Saved data entries:
/-- ACKSEQ and NAK of a received flit (R318, R319). -/
def linkAck (s : State) (n ackseq : Nat) (nak : Bool) : State :=
  let p := getPort s n
  let total := p.formed
  let next := p.acked + (ackseq + 1 + 4096 - p.acked % 4096) % 4096
  let ok := next ≤ total
  let acked := if ok then next else p.acked
  let done := p.unacked.filter (fun e => e.lastFlit < acked)
  let s := setPort s n { p with acked := acked, flits := p.flits.drop (acked - p.acked), unacked := p.unacked.filter (fun e => !(e.lastFlit < acked)),
                                replays := if p.acked < acked then 0 else p.replays }
  let s := done.foldl sentOne s
  if nak && acked < total then
    let p := getPort s n
    if p.replays + 1 < 8 then replayFlits (setPort s n { p with replays := p.replays + 1 }) n
    else beginRetrain (replayFlits s n) n
  else s

/-- A flit with a wrong CRC or out of order is NAKed (R319). -/
def nakFlit (s : State) (n : Nat) : State := answerLink (setPort s n { (getPort s n) with nakDue := true }) n

/-- A flit accepted in order, with its acknowledgement, its credits and its transaction bytes; transactions that these complete wait to be
taken (R318 to R320). -/
def flitReceived (s : State) (n : Nat) (bs : List Byte) : State :=
  let p := getPort s n
  if usable s n then
    if bs.length ≠ 256 ∨ wordAt bs 252 ≠ crc32c (bs.take 252) then nakFlit (bump s (0x8410 + 32 * n) 1) n
    else if leNat ((bs.drop 240).take 2) % 4096 ≠ p.rxSeq.toNat then nakFlit s n
    else
      let cr := leNat ((bs.drop 244).take 6)
      let body := bs.take 240
      let rx := p.rxBytes ++ body
      let got := splitTxns rx rx.length
      let idle := body.all (· == 0#8) && p.rxBytes.isEmpty
      let a := leNat ((bs.drop 242).take 2)
      let s := setPort s n { p with
        rxSeq := p.rxSeq + 1,
        credits := (List.range 4).map (fun v => nth p.credits v 0 + cr / 4096 ^ v % 4096),
        rxBytes := got.2, rxIn := p.rxIn ++ got.1 }
      let s := linkAck s n (a % 4096) (a / 4096 % 2 == 1)
      pump (if idle then s else answerLink s n) n
  else s

/-! ### Codewords received (R316, R317) -/

/-- The flits of the received bits, each handled in turn; `fuel` bounds them. -/
def cutFlits (s : State) (n : Nat) : Nat → State
  | 0 => s
  | k + 1 =>
    let p := getPort s n
    if p.rxHave < 2048 then s
    else
      let s := setPort s n { p with rxBits := p.rxBits / 2 ^ 2048, rxHave := p.rxHave - 2048 }
      cutFlits (flitReceived s n (leBytes 256 (p.rxBits % 2 ^ 2048))) n k

/-- Codeword payloads whose wavelength's turn has come, laid behind the bits already received; `fuel` bounds them. -/
def takeTurns (s : State) (n : Nat) : Nat → State
  | 0 => s
  | k + 1 =>
    let p := getPort s n
    let up := lanesUp p.up
    let w := nth up (p.rxLane % up.length) 0
    match smGet p.rxCodes w [] with
    | [] => s
    | v :: rest =>
      let p := { p with rxCodes := smPut p.rxCodes w rest, rxLane := p.rxLane + 1, rxBits := p.rxBits + v * 2 ^ p.rxHave,
                        rxHave := p.rxHave + 5140 }
      takeTurns (cutFlits (setPort s n p) n 4) n k

/-- A wavelength that has delivered more than 16 uncorrectable codewords in 1 ms is dropped (R317). -/
def feedUe (s : State) (n w : Nat) : State :=
  let p := getPort s n
  let now := s.time.clocks
  let l := (p.fecUes.filter (fun e => now - e.2 < holdClocks)) ++ [(w, now)]
  let s := setPort (bump s (0x840C + 32 * n) 1) n { p with fecUes := l }
  if 16 < (l.filter (·.1 == w)).length then wavelengthDrop s n w else s

/-- A codeword received on a wavelength (R316): corrected or not, its payload goes on in the wavelength's turn. -/
def codewordReceived (s : State) (n w : Nat) (symbols : List Nat) : State :=
  let p := getPort s n
  if usable s n && p.up.getLsbD w then
    let r := (List.range 544).map (fun i => nth symbols i 0)
    let d := rsDecode r
    let v := symbolsPayload ((d.map (·.1)).getD r)
    let s := setPort s n { p with rxCodes := smPut p.rxCodes w (smGet p.rxCodes w [] ++ [v]) }
    let s := takeTurns s n ((p.rxCodes.map (·.2.length)).sum + 1)
    match d with
    | some e => if e.2 = 0 then s else bump s (0x8408 + 32 * n) 1
    | none => feedUe s n w
  else s

/-! ### The commands -/

/-- FLIT (R319): what the port receives, a flit or the codewords that carry flits (R316). -/
def execFlit (port : Fin 48) (rx : LinkIn) (s : State) : Res :=
  .next (match rx with
    | .flit bytes => flitReceived s port.val bytes
    | .codeword w symbols => codewordReceived s port.val w.val (symbols.map (·.toNat)))
/-- WAVELENGTH_DROP (R317). -/
def execWavelengthDrop (port : Fin 48) (wavelength : Fin 8) (s : State) : Res :=
  .next (wavelengthDrop s port.val wavelength.val)
/-- RETRAIN_DONE (R317). -/
def execRetrainDone (port : Fin 48) (up : BitVec 8) (s : State) : Res := .next (retrainDone s port.val up)
/-- PORT_LOST (R317). -/
def execPortLost (port : Fin 48) (s : State) : Res := .next (portLost s port.val)
/-- PORT_TRAIN (R443, R452, R503). -/
def execPortTrain (port : Fin 48) (peer : BitVec 16) (up : PortUp) (s : State) : Res :=
  .next (portTrained s port.val peer up)
/-- ACK_TIMEOUT (R339). -/
def execAckTimeout (blockId : Word) (s : State) : Res := .next (ackTimeout s blockId)

end Sys2Proof.Machine
end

*What the exercise asks*. Copy down the complete data exactly as supplied.

*Exercise result*.
/-- ACKSEQ and NAK of a received flit (R318, R319). -/
def linkAck (s : State) (n ackseq : Nat) (nak : Bool) : State :=
  let p := getPort s n
  let total := p.formed
  let next := p.acked + (ackseq + 1 + 4096 - p.acked % 4096) % 4096
  let ok := next ≤ total
  let acked := if ok then next else p.acked
  let done := p.unacked.filter (fun e => e.lastFlit < acked)
  let s := setPort s n { p with acked := acked, flits := p.flits.drop (acked - p.acked), unacked := p.unacked.filter (fun e => !(e.lastFlit < acked)),
                                replays := if p.acked < acked then 0 else p.replays }
  let s := done.foldl sentOne s
  if nak && acked < total then
    let p := getPort s n
    if p.replays + 1 < 8 then replayFlits (setPort s n { p with replays := p.replays + 1 }) n
    else beginRetrain (replayFlits s n) n
  else s

/-- A flit with a wrong CRC or out of order is NAKed (R319). -/
def nakFlit (s : State) (n : Nat) : State := answerLink (setPort s n { (getPort s n) with nakDue := true }) n

/-- A flit accepted in order, with its acknowledgement, its credits and its transaction bytes; transactions that these complete wait to be
taken (R318 to R320). -/
def flitReceived (s : State) (n : Nat) (bs : List Byte) : State :=
  let p := getPort s n
  if usable s n then
    if bs.length ≠ 256 ∨ wordAt bs 252 ≠ crc32c (bs.take 252) then nakFlit (bump s (0x8410 + 32 * n) 1) n
    else if leNat ((bs.drop 240).take 2) % 4096 ≠ p.rxSeq.toNat then nakFlit s n
    else
      let cr := leNat ((bs.drop 244).take 6)
      let body := bs.take 240
      let rx := p.rxBytes ++ body
      let got := splitTxns rx rx.length
      let idle := body.all (· == 0#8) && p.rxBytes.isEmpty
      let a := leNat ((bs.drop 242).take 2)
      let s := setPort s n { p with
        rxSeq := p.rxSeq + 1,
        credits := (List.range 4).map (fun v => nth p.credits v 0 + cr / 4096 ^ v % 4096),
        rxBytes := got.2, rxIn := p.rxIn ++ got.1 }
      let s := linkAck s n (a % 4096) (a / 4096 % 2 == 1)
      pump (if idle then s else answerLink s n) n
  else s

/-! ### Codewords received (R316, R317) -/

/-- The flits of the received bits, each handled in turn; `fuel` bounds them. -/
def cutFlits (s : State) (n : Nat) : Nat → State
  | 0 => s
  | k + 1 =>
    let p := getPort s n
    if p.rxHave < 2048 then s
    else
      let s := setPort s n { p with rxBits := p.rxBits / 2 ^ 2048, rxHave := p.rxHave - 2048 }
      cutFlits (flitReceived s n (leBytes 256 (p.rxBits % 2 ^ 2048))) n k

/-- Codeword payloads whose wavelength's turn has come, laid behind the bits already received; `fuel` bounds them. -/
def takeTurns (s : State) (n : Nat) : Nat → State
  | 0 => s
  | k + 1 =>
    let p := getPort s n
    let up := lanesUp p.up
    let w := nth up (p.rxLane % up.length) 0
    match smGet p.rxCodes w [] with
    | [] => s
    | v :: rest =>
      let p := { p with rxCodes := smPut p.rxCodes w rest, rxLane := p.rxLane + 1, rxBits := p.rxBits + v * 2 ^ p.rxHave,
                        rxHave := p.rxHave + 5140 }
      takeTurns (cutFlits (setPort s n p) n 4) n k

/-- A wavelength that has delivered more than 16 uncorrectable codewords in 1 ms is dropped (R317). -/
def feedUe (s : State) (n w : Nat) : State :=
  let p := getPort s n
  let now := s.time.clocks
  let l := (p.fecUes.filter (fun e => now - e.2 < holdClocks)) ++ [(w, now)]
  let s := setPort (bump s (0x840C + 32 * n) 1) n { p with fecUes := l }
  if 16 < (l.filter (·.1 == w)).length then wavelengthDrop s n w else s

/-- A codeword received on a wavelength (R316): corrected or not, its payload goes on in the wavelength's turn. -/
def codewordReceived (s : State) (n w : Nat) (symbols : List Nat) : State :=
  let p := getPort s n
  if usable s n && p.up.getLsbD w then
    let r := (List.range 544).map (fun i => nth symbols i 0)
    let d := rsDecode r
    let v := symbolsPayload ((d.map (·.1)).getD r)
    let s := setPort s n { p with rxCodes := smPut p.rxCodes w (smGet p.rxCodes w [] ++ [v]) }
    let s := takeTurns s n ((p.rxCodes.map (·.2.length)).sum + 1)
    match d with
    | some e => if e.2 = 0 then s else bump s (0x8408 + 32 * n) 1
    | none => feedUe s n w
  else s

/-! ### The commands -/

/-- FLIT (R319): what the port receives, a flit or the codewords that carry flits (R316). -/
def execFlit (port : Fin 48) (rx : LinkIn) (s : State) : Res :=
  .next (match rx with
    | .flit bytes => flitReceived s port.val bytes
    | .codeword w symbols => codewordReceived s port.val w.val (symbols.map (·.toNat)))
/-- WAVELENGTH_DROP (R317). -/
def execWavelengthDrop (port : Fin 48) (wavelength : Fin 8) (s : State) : Res :=
  .next (wavelengthDrop s port.val wavelength.val)
/-- RETRAIN_DONE (R317). -/
def execRetrainDone (port : Fin 48) (up : BitVec 8) (s : State) : Res := .next (retrainDone s port.val up)
/-- PORT_LOST (R317). -/
def execPortLost (port : Fin 48) (s : State) : Res := .next (portLost s port.val)
/-- PORT_TRAIN (R443, R452, R503). -/
def execPortTrain (port : Fin 48) (peer : BitVec 16) (up : PortUp) (s : State) : Res :=
  .next (portTrained s port.val peer up)
/-- ACK_TIMEOUT (R339). -/
def execAckTimeout (blockId : Word) (s : State) : Res := .next (ackTimeout s blockId)

end Sys2Proof.Machine
end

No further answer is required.